The second step is to check the temperature, pressure settings, and other parts of the injection-molding machine to ensure they are working properly. This step ensures the material is melted completely before entering the molding machine. This helps eliminate problems like air bubbles or a bad finish on the surface of molded parts.

The next step is to check the molten plastic for any alien particles that could cause problems when injection molding. After the plastic has been cleaned of any small pieces, it can be inserted into a mold.

The last step in quality control is to check molded parts for gaps or other flaws. This ensures that each piece comes out of an injection-molding machine with the right shape and no flaws.

Final Inspection:

Before a part leaves the plant, this is when it is checked for flaws. Before being packed and sent out, each piece is inspected by hand to ensure that only the best ones get to customers. This process ensures that the product is of high quality and has no flaws, such as scratches, bubbles, or other flaws. If there are any problems, they are fixed before the product is packed and sent out.

People with a lot of training do the check and can find any problems with the parts and materials used to make the product. Only perfect products are sent out, so customers only get the best.

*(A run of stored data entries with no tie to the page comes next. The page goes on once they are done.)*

@[simp] theorem failChunk_par (c : Cause) (k : BitVec 32) (s : State) : (failChunk c k s).par = s.par := rfl
@[simp] theorem failChunk_phase (c : Cause) (k : BitVec 32) (s : State) : (failChunk c k s).phase = s.phase := rfl
@[simp] theorem failChunk_op (c : Cause) (k : BitVec 32) (s : State) : (failChunk c k s).op = s.op := rfl
@[simp] theorem failChunk_size (c : Cause) (k : BitVec 32) (s : State) : (failChunk c k s).size = s.size := rfl
@[simp] theorem failChunk_len (c : Cause) (k : BitVec 32) (s : State) : (failChunk c k s).len = s.len := rfl
@[simp] theorem failChunk_total (c : Cause) (k : BitVec 32) (s : State) : (failChunk c k s).total = s.total := rfl
@[simp] theorem failChunk_idxIn (c : Cause) (k : BitVec 32) (s : State) : (failChunk c k s).idxIn = s.idxIn := rfl
@[simp] theorem failChunk_idxOut (c : Cause) (k : BitVec 32) (s : State) : (failChunk c k s).idxOut = s.idxOut := rfl
@[simp] theorem failChunk_fail (c : Cause) (k : BitVec 32) (s : State) : (failChunk c k s).fail = true := rfl
@[simp] theorem failChunk_cause (c : Cause) (k : BitVec 32) (s : State) : (failChunk c k s).cause = c := rfl
@[simp] theorem failChunk_pos (c : Cause) (k : BitVec 32) (s : State) : (failChunk c k s).pos = 5#32 * k := rfl
@[simp] theorem failChunk_q (c : Cause) (k : BitVec 32) (s : State) : (failChunk c k s).q = s.q := rfl
@[simp] theorem failChunk_outUp (c : Cause) (k : BitVec 32) (s : State) : (failChunk c k s).outUp = s.outUp := rfl
@[simp] theorem failChunk_cmds (c : Cause) (k : BitVec 32) (s : State) : (failChunk c k s).cmds = s.cmds := rfl
@[simp] theorem failChunk_ins (c : Cause) (k : BitVec 32) (s : State) : (failChunk c k s).ins = s.ins := rfl
@[simp] theorem failChunk_out (c : Cause) (k : BitVec 32) (s : State) : (failChunk c k s).out = s.out := rfl
@[simp] theorem failChunk_receipts (c : Cause) (k : BitVec 32) (s : State) : (failChunk c k s).receipts = s.receipts := rfl
@[simp] theorem failChunk_edges (c : Cause) (k : BitVec 32) (s : State) : (failChunk c k s).edges = s.edges := rfl

@[simp] theorem holdOut_par (s : State) : (holdOut s).par = s.par := rfl
@[simp] theorem holdOut_phase (s : State) : (holdOut s).phase = s.phase := rfl
@[simp] theorem holdOut_op (s : State) : (holdOut s).op = s.op := rfl
@[simp] theorem holdOut_size (s : State) : (holdOut s).size = s.size := rfl
@[simp] theorem holdOut_len (s : State) : (holdOut s).len = s.len := rfl
@[simp] theorem holdOut_total (s : State) : (holdOut s).total = s.total := rfl
@[simp] theorem holdOut_idxIn (s : State) : (holdOut s).idxIn = s.idxIn := rfl
@[simp] theorem holdOut_idxOut (s : State) : (holdOut s).idxOut = s.idxOut := rfl
@[simp] theorem holdOut_fail (s : State) : (holdOut s).fail = s.fail := rfl
@[simp] theorem holdOut_cause (s : State) : (holdOut s).cause = s.cause := rfl
@[simp] theorem holdOut_pos (s : State) : (holdOut s).pos = s.pos := rfl
@[simp] theorem holdOut_q (s : State) : (holdOut s).q = s.q := rfl
@[simp] theorem holdOut_outUp (s : State) : (holdOut s).outUp = true := rfl
@[simp] theorem holdOut_cmds (s : State) : (holdOut s).cmds = s.cmds := rfl
@[simp] theorem holdOut_ins (s : State) : (holdOut s).ins = s.ins := rfl
@[simp] theorem holdOut_out (s : State) : (holdOut s).out = s.out := rfl
@[simp] theorem holdOut_receipts (s : State) : (holdOut s).receipts = s.receipts := rfl
@[simp] theorem holdOut_edges (s : State) : (holdOut s).edges = s.edges := rfl

@[simp] theorem finish_par (s : State) : (finish s).par = s.par := rfl
@[simp] theorem finish_phase (s : State) : (finish s).phase = .result := rfl
@[simp] theorem finish_op (s : State) : (finish s).op = s.op := rfl
@[simp] theorem finish_size (s : State) : (finish s).size = s.size := rfl
@[simp] theorem finish_len (s : State) : (finish s).len = s.len := rfl
@[simp] theorem finish_total (s : State) : (finish s).total = s.total := rfl
@[simp] theorem finish_idxIn (s : State) : (finish s).idxIn = s.idxIn := rfl
@[simp] theorem finish_idxOut (s : State) : (finish s).idxOut = s.idxOut := rfl
@[simp] theorem finish_fail (s : State) : (finish s).fail = s.fail := rfl
@[simp] theorem finish_cause (s : State) : (finish s).cause = s.cause := rfl
@[simp] theorem finish_pos (s : State) : (finish s).pos = s.pos := rfl
@[simp] theorem finish_q (s : State) : (finish s).q = s.q := rfl
@[simp] theorem finish_outUp (s : State) : (finish s).outUp = s.outUp := rfl
@[simp] theorem finish_cmds (s : State) : (finish s).cmds = s.cmds := rfl
@[simp] theorem finish_ins (s : State) : (finish s).ins = s.ins := rfl
@[simp] theorem finish_out (s : State) : (finish s).out = s.out := rfl
@[simp] theorem finish_receipts (s : State) : (finish s).receipts = s.receipts := rfl
@[simp] theorem finish_edges (s : State) : (finish s).edges = s.edges := rfl

@[simp] theorem resetBlock_par (s : State) : (resetBlock s).par = s.par := rfl
@[simp] theorem resetBlock_phase (s : State) : (resetBlock s).phase = .idle := rfl
@[simp] theorem resetBlock_op (s : State) : (resetBlock s).op = .enc := rfl
@[simp] theorem resetBlock_size (s : State) : (resetBlock s).size = 0 := rfl
@[simp] theorem resetBlock_len (s : State) : (resetBlock s).len = 0 := rfl
@[simp] theorem resetBlock_total (s : State) : (resetBlock s).total = 0 := rfl
@[simp] theorem resetBlock_idxIn (s : State) : (resetBlock s).idxIn = 0 := rfl
@[simp] theorem resetBlock_idxOut (s : State) : (resetBlock s).idxOut = 0 := rfl
@[simp] theorem resetBlock_fail (s : State) : (resetBlock s).fail = false := rfl
@[simp] theorem resetBlock_cause (s : State) : (resetBlock s).cause = .none := rfl
@[simp] theorem resetBlock_pos (s : State) : (resetBlock s).pos = 0 := rfl
@[simp] theorem resetBlock_q (s : State) : (resetBlock s).q = [] := rfl
@[simp] theorem resetBlock_outUp (s : State) : (resetBlock s).outUp = false := rfl
@[simp] theorem resetBlock_cmds (s : State) : (resetBlock s).cmds = s.cmds := rfl
@[simp] theorem resetBlock_ins (s : State) : (resetBlock s).ins = s.ins := rfl
@[simp] theorem resetBlock_out (s : State) : (resetBlock s).out = [] := rfl
@[simp] theorem resetBlock_receipts (s : State) : (resetBlock s).receipts = s.receipts := rfl
@[simp] theorem resetBlock_edges (s : State) : (resetBlock s).edges = s.edges := rfl

@[simp] theorem withdrawOffers_par (s : State) : (withdrawOffers s).par = s.par := rfl
@[simp] theorem withdrawOffers_phase (s : State) : (withdrawOffers s).phase = s.phase := rfl
@[simp] theorem withdrawOffers_op (s : State) : (withdrawOffers s).op = s.op := rfl
@[simp] theorem withdrawOffers_size (s : State) : (withdrawOffers s).size = s.size := rfl
@[simp] theorem withdrawOffers_len (s : State) : (withdrawOffers s).len = s.len := rfl
@[simp] theorem withdrawOffers_total (s : State) : (withdrawOffers s).total = s.total := rfl
@[simp] theorem withdrawOffers_idxIn (s : State) : (withdrawOffers s).idxIn = s.idxIn := rfl
@[simp] theorem withdrawOffers_idxOut (s : State) : (withdrawOffers s).idxOut = s.idxOut := rfl
@[simp] theorem withdrawOffers_fail (s : State) : (withdrawOffers s).fail = s.fail := rfl
@[simp] theorem withdrawOffers_cause (s : State) : (withdrawOffers s).cause = s.cause := rfl
@[simp] theorem withdrawOffers_pos (s : State) : (withdrawOffers s).pos = s.pos := rfl
@[simp] theorem withdrawOffers_q (s : State) : (withdrawOffers s).q = s.q := rfl
@[simp] theorem withdrawOffers_outUp (s : State) : (withdrawOffers s).outUp = s.outUp := rfl
@[simp] theorem withdrawOffers_cmds (s : State) : (withdrawOffers s).cmds = [] := rfl
@[simp] theorem withdrawOffers_ins (s : State) : (withdrawOffers s).ins = [] := rfl
@[simp] theorem withdrawOffers_out (s : State) : (withdrawOffers s).out = s.out := rfl
@[simp] theorem withdrawOffers_receipts (s : State) : (withdrawOffers s).receipts = s.receipts := rfl
@[simp] theorem withdrawOffers_edges (s : State) : (withdrawOffers s).edges = s.edges := rfl

@[simp] theorem arrive_par (s : State) : (arrive s).par = s.par := rfl
@[simp] theorem arrive_phase (s : State) : (arrive s).phase = s.phase := rfl
@[simp] theorem arrive_op (s : State) : (arrive s).op = s.op := rfl
@[simp] theorem arrive_size (s : State) : (arrive s).size = s.size := rfl
@[simp] theorem arrive_len (s : State) : (arrive s).len = s.len := rfl
@[simp] theorem arrive_total (s : State) : (arrive s).total = s.total := rfl
@[simp] theorem arrive_idxIn (s : State) : (arrive s).idxIn = s.idxIn := rfl
@[simp] theorem arrive_idxOut (s : State) : (arrive s).idxOut = s.idxOut := rfl
@[simp] theorem arrive_fail (s : State) : (arrive s).fail = s.fail := rfl
@[simp] theorem arrive_cause (s : State) : (arrive s).cause = s.cause := rfl
@[simp] theorem arrive_pos (s : State) : (arrive s).pos = s.pos := rfl
@[simp] theorem arrive_q (s : State) : (arrive s).q = s.q := rfl
@[simp] theorem arrive_outUp (s : State) : (arrive s).outUp = s.outUp := rfl
@[simp] theorem arrive_cmds (s : State) : (arrive s).cmds = s.cmds ++ s.edge.newCmd.toList := rfl
@[simp] theorem arrive_ins (s : State) : (arrive s).ins = s.ins ++ s.edge.newBeat.toList := rfl
@[simp] theorem arrive_out (s : State) : (arrive s).out = s.out := rfl
@[simp] theorem arrive_receipts (s : State) : (arrive s).receipts = s.receipts := rfl
@[simp] theorem arrive_edges (s : State) : (arrive s).edges = s.edges.tail := rfl

section
variable (c : Check) (s : State)

@[simp] theorem applyCheck_fail (h : s.fail = false) : (applyCheck c s).fail = c.fail := by
  unfold applyCheck; split <;> simp_all
@[simp] theorem applyCheck_total (h : s.total = 0) (hc : c.fail = true → c.total = 0) : (applyCheck c s).total = c.total := by
  unfold applyCheck; split <;> simp_all
@[simp] theorem applyCheck_cause (h : s.cause = .none) (hc : c.fail = false → c.cause = .none) :
    (applyCheck c s).cause = c.cause := by
  unfold applyCheck; split <;> simp_all
@[simp] theorem applyCheck_pos (h : s.pos = 0) : (applyCheck c s).pos = 0 := by
  unfold applyCheck; split <;> simp_all
@[simp] theorem applyCheck_par : (applyCheck c s).par = s.par := by unfold applyCheck; split <;> rfl
@[simp] theorem applyCheck_phase : (applyCheck c s).phase = s.phase := by unfold applyCheck; split <;> rfl
@[simp] theorem applyCheck_op : (applyCheck c s).op = s.op := by unfold applyCheck; split <;> rfl
@[simp] theorem applyCheck_size : (applyCheck c s).size = s.size := by unfold applyCheck; split <;> rfl
@[simp] theorem applyCheck_len : (applyCheck c s).len = s.len := by unfold applyCheck; split <;> rfl
@[simp] theorem applyCheck_idxIn : (applyCheck c s).idxIn = s.idxIn := by unfold applyCheck; split <;> rfl
@[simp] theorem applyCheck_idxOut : (applyCheck c s).idxOut = s.idxOut := by unfold applyCheck; split <;> rfl
@[simp] theorem applyCheck_q : (applyCheck c s).q = s.q := by unfold applyCheck; split <;> rfl
@[simp] theorem applyCheck_outUp : (applyCheck c s).outUp = s.outUp := by unfold applyCheck; split <;> rfl
@[simp] theorem applyCheck_cmds : (applyCheck c s).cmds = s.cmds := by unfold applyCheck; split <;> rfl
@[simp] theorem applyCheck_ins : (applyCheck c s).ins = s.ins := by unfold applyCheck; split <;> rfl
@[simp] theorem applyCheck_out : (applyCheck c s).out = s.out := by unfold applyCheck; split <;> rfl
@[simp] theorem applyCheck_receipts : (applyCheck c s).receipts = s.receipts := by unfold applyCheck; split <;> rfl
@[simp] theorem applyCheck_edges : (applyCheck c s).edges = s.edges := by unfold applyCheck; split <;> rfl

Digital Plastic Product Inspection


Once the plastic molding inspection is completed, it’s time to pack the part. Here, the package of the part must be strong enough to keep the item from getting broken while it’s being shipped. It should also tell you how to safely set up or use your product if something goes wrong. If you can, use packaging materials that can be reused or recycled. This is better for your world and ours.


Quality is a word that is often used as a buzzword and in brand phrases, but it can mean different things to different people and groups. With quality in mind, a company needs a way to describe what quality is and how it is measured and managed.

If you need a new strategic partner, you might want to look for one like Prototool, which has an ISO9001:2015 certification. This is important because it shows that a business or organization has a structured focus, clear measurements based on customer needs and rules, and how the structure is used.

This way, you can seek professional assistance to understand what quality is and how to measure it.